**Instructions to follow:** For the entries below, the result should be an exact transcription of the lines from the one with "failing, or an" up to and including the one with "s).snap .host) h 0 0))", and only those.

----- Records supplied -----

-- ==== Sys2Proof/Machine/Core.lean ====
section
/-! DEFINITION. The machine as the host runs it. -/
/-- The machine. -/
def Sys2Proof.core : Host.Core := { State := Sys2Proof.Machine.State, Fault := Sys2Proof.Machine.Fault, Refusal := Sys2Proof.Machine.Refusal, step := Sys2Proof.Machine.step, reset := Sys2Proof.Machine.State.reset }
end

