/-- O45. R310, R367, R371, R372, R377, R379-R382, R385-R389: the commands of probes, replay, droop and management, each the
next of its endpoint, and the requests of the side band: an exclusive operation is performed for the master that may; a live
dump stops the cores that are not evicted, and each goes on when its image is written; each boot step that finds no unit
failing, or an image that verifies, goes on to the next, one that does not ends the start, and one whose entry shows failure
takes its alternate path; RMA sends one access for each line as its port's agent; a code that is not in the table is answered
4. What stays over a reset, how images and side-band answers stand as numbers, what a sensor is, the pages of a replay log,
what a dump's image holds, reserved bits and the header of an answer that no endpoint gives are the model's choices (log
entries 4, 21, 24, 32, 34, 54). The clause of `fwupd` takes the image's address as a physical address of device memory, which
is the model's choice (log entry 60). -/
def Obligations.ManagementCommands : Prop :=
  (∀ h v s, Next h s → ∃ s', exec (.snapControl h v) s = .next (told s' h 0 0) ∧
      s'.probe.snapctl &&& 0x8F = v &&& 0x8F ∧ s'.probe.snapctl &&& ~~~0x8F = s.probe.snapctl &&& ~~~0x8F)
  ∧ (∀ h s, Next h s → exec (.snapHostTrigger h) s = .next (told ((taken s).snap .host) h 0 0))
  ∧ (∀ h v s, Next h s → v = 0 ∨ (256 ≤ v ∧ v < 2 ^ 32) → ∃ s', exec (.snapPulsep h v) s = .next (told s' h 0 0) ∧
      s'.probe.pulsep = v ∧ (v ≠ 0 → s'.probe.nextPulse % v = 0 ∧ s.thirds / 3 < s'.probe.nextPulse ∧
        s'.probe.nextPulse ≤ s.thirds / 3 + v))
  ∧ (∀ h mode page s c, Next h s → s.ctx? h.ctx = some c → mode ≤ 2 → (mode = c.replay ∨ running s h.ctx = []) →
    ∃ s' d, exec (.replay h mode page) s = .next (told s' h 0 0) ∧ s'.ctx? h.ctx = some d ∧ d.replay = mode ∧
      d.logPages = c.logPages + (if page = 0 then 0 else 1) ∧ (mode = 1 → c.replay ≠ 1 → d.log = []) ∧
      (mode = 2 → c.replay ≠ 2 → d.log = c.log.map (fun e => { e with used := false })))
  ∧ (∀ h v s, Next h s → exec (.droop h v) s = .next (told { taken s with droopth := (v.setWidth 12).setWidth 64 } h 0 0))
  ∧ (∀ h s, Next h s → s.liveLock = none → exec (.mlock h) s =
      .next (told { taken s with mgmt := { s.mgmt with lock := some ⟨false, s.thirds / 3 + 10000000000, s.thirds / 3, none, false⟩ } } h 0 1))
  ∧ (∀ h s l, Next h s → s.liveLock = some l → l.side = true → exec (.mlock h) s = .next (told (taken s) h 0 0))
  ∧ (∀ h s, Next h s → s.mayExclude false = true → ∃ s', exec (.mreset h) s = .next s' ∧ s'.ctxs = [] ∧ s'.threads = [] ∧
      s'.mgmt.step = 1 ∧ s'.mem = s.mem ∧ s'.done = s.done ∧ s'.thirds = 0)
  ∧ (∀ h addr len b s, Next h s → s.mayExclude false = true → ∃ s', exec (.fwupd h addr len b) s = .next (told s' h 0 0) ∧
      (if b then s'.mgmt.slotB else s'.mgmt.slotA) = 2 ^ (8 * len) + Memory.readN s.mem len addr ∧
      (if b then s'.mgmt.slotA = s.mgmt.slotA else s'.mgmt.slotB = s.mgmt.slotB))
  ∧ (∀ h n s, Next h s → 1 ≤ n → n ≤ 7 → s.mayExclude false = true → ∃ s', exec (.stepclr h n) s = .next (told s' h 0 0) ∧
      s'.mgmt.entry n = (0, 0, 0) ∧ ∀ i, 1 ≤ i → i ≤ 7 → i ≠ n → s'.mgmt.entry i = s.mgmt.entry i)
  ∧ (∀ h id s, Next h s → exec (.sensor h id) s = .next (told (taken s) h 0 (BitVec.ofNat 64 (s.sensor id))))
  ∧ (∀ h region s c, Next h s → s.ctx? h.ctx = some c → region % 4096 = 0 →
    let cores := c.coreSet.filter (fun cc => (s.imageAny? h.ctx cc).isNone)
    ∃ s', exec (.liveDump h region) s = .next s' ∧ s'.defers = s.defers ++ [⟨h, [], [], cores⟩] ∧ s'.threads = s.threads ∧
      ∀ cc ∈ cores, ∃ im, s'.imageAny? h.ctx cc = some im ∧ im.region = region ∧ im.dump = some s.cycle ∧ im.complete = false)
  ∧ (∀ s ctx cc im start, s.imageAny? ctx cc = some im → im.complete = false → im.dump = some start → im.landing = [] →
    imageReady s ctx cc = true → ∃ s', exec (.imageComplete ctx cc) s = .next s' ∧ s'.imageAny? ctx cc = none ∧
      s'.threads.map (fun t => { t with run := .ready }) = s.threads.map (fun t => { t with run := .ready }))
  ∧ (∀ h op s, Next h s → op ∉ opCodes → exec (.unknownOperation h op) s = .next (told (taken s) h 4 0))
  ∧ (∀ s, s.mayExclude true = true → ∃ s', exec .sidebandReset s = .next s' ∧ s'.ctxs = [] ∧ s'.threads = [] ∧
      s'.mgmt.step = 1 ∧ s'.mem = s.mem ∧ s'.done = s.done)
  ∧ (∀ n s, 1 ≤ n → n ≤ 7 → s.mayExclude true = true → ∃ s', exec (.sidebandStepClear n) s = .next s' ∧
      s'.mgmt.entry n = (0, 0, 0) ∧ s'.mgmt.side = s.mgmt.side ++ [0] ∧
      ∀ i, 1 ≤ i → i ≤ 7 → i ≠ n → s'.mgmt.entry i = s.mgmt.entry i)
  ∧ (∀ p up s, ∃ s', exec (.portLinkChange p up) s = .next s' ∧ (p ∈ s'.mgmt.ports ↔ up = true ∧ (7, p) ∉ s.mgmt.fenced) ∧
      ∀ q, q ≠ p → (q ∈ s'.mgmt.ports ↔ q ∈ s.mgmt.ports))
  ∧ (∀ id s, exec (.pldmSensorRead id) s =
      .next { s with mgmt := { s.mgmt with side := s.mgmt.side ++ [s.sensor id] } })
  ∧ (∀ b image s, s.mayExclude true = true → ∃ s', exec (.pldmFirmwareUpdate b image) s = .next s' ∧
      (if b then s'.mgmt.slotB else s'.mgmt.slotA) = image ∧ s'.mgmt.side = s.mgmt.side ++ [0])
  ∧ (∀ n s, let boot := sha512 (blobBytes s.mgmt.slotA)
    let running := sha512 (blobBytes s.mgmt.running)
    let record := sha512 s.mgmt.recordBytes
    exec (.spdmGetMeasurements n) s = .next { s with mgmt := { s.mgmt with
      side := s.mgmt.side ++ [boot, running, record, Config.signed n boot running record] } })
  ∧ (∀ s, s.liveLock = none → ∃ s', exec .sidebandLockRequest s = .next s' ∧
      s'.mgmt.lock = some ⟨true, s.thirds / 3 + 10000000000, s.thirds / 3, none, false⟩ ∧ s'.mgmt.side = s.mgmt.side ++ [1])
  ∧ (∀ s l, s.mgmt.lock = some l → l.fin ≤ s.thirds / 3 →
    exec .lockLeaseExpiry s = .next { s with mgmt := { s.mgmt with lock := some { l with ended := true } } })
  ∧ (∀ s n, n ∈ [1, 2, 3, 4, 7] → s.mgmt.step = n → (s.mgmt.entry n).1 ≠ 1 → failing n s.oracle.fail = [] →
    ∃ s', exec .boot s = .next s' ∧ s'.mgmt.step = n + 1 ∧ s'.mgmt.entry n = (0, attempts s n, 0) ∧
      (n = 7 → ∀ p, p ∈ s'.mgmt.ports ↔ p < 16 ∧ (7, p) ∉ s.mgmt.fenced))
  ∧ (∀ s n, n ∈ [1, 2, 3, 4, 7] → s.mgmt.step = n → (s.mgmt.entry n).1 ≠ 1 → failing n s.oracle.fail ≠ [] →
    ∃ s', exec .boot s = .next s' ∧ s'.mgmt.step = 0 ∧
      s'.mgmt.entry n = (1, attempts s n, unitMask n (failing n s.oracle.fail)))
  ∧ (∀ s, s.mgmt.step = 5 → (s.mgmt.entry 5).1 ≠ 1 → let l := failing 5 s.oracle.fail
    ∃ s', exec .boot s = .next s' ∧ (deadTiles [] l = [] → s'.mgmt.step = 6 ∧ s'.mgmt.entry 5 = (0, attempts s 5, 0)) ∧
      (deadTiles [] l ≠ [] → s'.mgmt.step = 0 ∧ s'.mgmt.entry 5 = (1, attempts s 5, unitMask 5 l)))
  ∧ (∀ s, s.mgmt.step = 6 → let again := (s.mgmt.entry 6).1 = 1
    ∀ image, (again → image = s.mgmt.slotB) → (¬again → image = s.mgmt.slotA) → ∃ s', exec .boot s = .next s' ∧
      let ok := Config.signatureOk image = true ∧ s.mgmt.rollback ≤ Config.imageVersion image
      (ok → s'.mgmt.running = image ∧ s'.mgmt.step = 7 ∧ (again → s'.mgmt.entry 6 = (3, attempts s 6, 0)) ∧
        (¬again → s'.mgmt.entry 6 = (0, attempts s 6, 0))) ∧
      (¬ok → s'.mgmt.running = s.mgmt.running ∧ s'.mgmt.step = 0 ∧ s'.mgmt.entry 6 = (1, attempts s 6, 0)))
  ∧ (∀ s, s.mgmt.step = 1 → (s.mgmt.entry 1).1 = 1 → ∃ s', exec .boot s = .next s' ∧ s'.mgmt.step = 0 ∧
      s'.mgmt.entry 1 = (1, attempts s 1, (s.mgmt.entry 1).2.2))
  ∧ (∀ s, s.mgmt.step = 2 → (s.mgmt.entry 2).1 = 1 → ∃ s', exec .boot s = .next s' ∧ s'.mgmt.step = 3 ∧
      s'.mgmt.entry 2 = (2, (s.mgmt.entry 2).2.1, (s.mgmt.entry 2).2.2))
  ∧ (∀ s n, n = 3 ∨ n = 7 → s.mgmt.step = n → (s.mgmt.entry n).1 = 1 →
    let mask := (s.mgmt.entry n).2.2 ||| unitMask n (failing n s.oracle.fail)
    ∃ s', exec .boot s = .next s' ∧ s'.mgmt.step = n + 1 ∧ s'.mgmt.entry n = (3, attempts s n, mask) ∧
      ∀ u, (n, u) ∈ s'.mgmt.fenced ↔ (n, u) ∈ s.mgmt.fenced ∨ u < 64 ∧ mask.testBit u = true)
  ∧ (∀ s, s.mgmt.step = 4 → (s.mgmt.entry 4).1 = 1 → let l := failing 4 s.oracle.fail
    ∃ s', exec .boot s = .next s' ∧ s'.mgmt.step = 5 ∧ s'.mgmt.entry 4 = (3, attempts s 4, unitMask 4 l) ∧
      (∀ u, u ∈ s'.mgmt.slow ↔ u < 64 ∧ (s.mgmt.entry 4).2.2.testBit u = true) ∧
      ∀ u, (4, u) ∈ s'.mgmt.fenced ↔ (4, u) ∈ s.mgmt.fenced ∨ u ∈ l)
  ∧ (∀ s, s.mgmt.step = 5 → (s.mgmt.entry 5).1 = 1 → let l := failing 5 s.oracle.fail
    ∃ s', exec .boot s = .next s' ∧ s'.mgmt.step = 6 ∧ s'.mgmt.entry 5 = (3, attempts s 5, unitMask 5 l) ∧
      s'.mgmt.spare = sparedColumns l ∧
      ∀ u, (5, u) ∈ s'.mgmt.fenced ↔ (5, u) ∈ s.mgmt.fenced ∨ u ∈ deadTiles (sparedColumns l) l)
  ∧ (∀ ctx seq s, exec (.unsupportedOperation ctx seq) s = .next (told s ⟨0x10000, ctx, seq⟩ 4 0))
  ∧ (∀ ctx port va len d q s c, s.ctx? ctx = some c → 0 < len → port < 16 → (∀ o ∈ s.rmaOpen, ¬(o.ctx = ctx ∧ o.seq = q)) →
    ∃ x : Nat × Nat → Access, (∀ p, (x p).agent = 0xF0000 + port * 0x800 + ctx ∧ (x p).kind = .write ∧ (x p).va = va + p.1 ∧
        (x p).size = p.2 ∧ (x p).data = BitVec.ofNat 1024 (d / 2 ^ (8 * p.1) % 2 ^ (8 * p.2))) ∧
      exec (.rmaWrite ctx port va len d q) s = .next ((linePieces va len).foldl (fun s p => sendAccess s (x p))
        { s with rmaOpen := s.rmaOpen ++ [⟨ctx, q, (linePieces va len).length, 0, true⟩] }))
  ∧ (∀ ctx port va len q s c, s.ctx? ctx = some c → 0 < len → port < 16 → (∀ o ∈ s.rmaOpen, ¬(o.ctx = ctx ∧ o.seq = q)) →
    ∃ x : Nat × Nat → Access, (∀ p, (x p).agent = 0xF0000 + port * 0x800 + ctx ∧ (x p).kind = .read ∧ (x p).va = va + p.1 ∧
        (x p).size = p.2) ∧
      exec (.rmaRead ctx port va len q) s = .next ((linePieces va len).foldl (fun s p => sendAccess s (x p))
        { s with rmaOpen := s.rmaOpen ++ [⟨ctx, q, (linePieces va len).length, 0, true⟩] }))
  ∧ ∀ va len, (∀ p ∈ linePieces va len, 0 < p.2 ∧ (va + p.1) % 128 + p.2 ≤ 128) ∧
      ∀ b, va ≤ b ∧ b < va + len ↔ ∃ p ∈ linePieces va len, va + p.1 ≤ b ∧ b < va + p.1 + p.2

-----

**Response area:**
failing, or an image that verifies, goes on to the next, one that does not ends the start, and one whose entry shows failure
takes its alternate path; RMA sends one access for each line as its port's agent; a code that is not in the table is answered
4. What stays over a reset, how images and side-band answers stand as numbers, what a sensor is, the pages of a replay log,
what a dump's image holds, reserved bits and the header of an answer that no endpoint gives are the model's choices (log
entries 4, 21, 24, 32, 34, 54). The clause of `fwupd` takes the image's address as a physical address of device memory, which
is the model's choice (log entry 60). -/
def Obligations.ManagementCommands : Prop :=
  (∀ h v s, Next h s → ∃ s', exec (.snapControl h v) s = .next (told s' h 0 0) ∧
      s'.probe.snapctl &&& 0x8F = v &&& 0x8F ∧ s'.probe.snapctl &&& ~~~0x8F = s.probe.snapctl &&& ~~~0x8F)
  ∧ (∀ h s, Next h s → exec (.snapHostTrigger h) s = .next (told ((taken s).snap .host) h 0 0))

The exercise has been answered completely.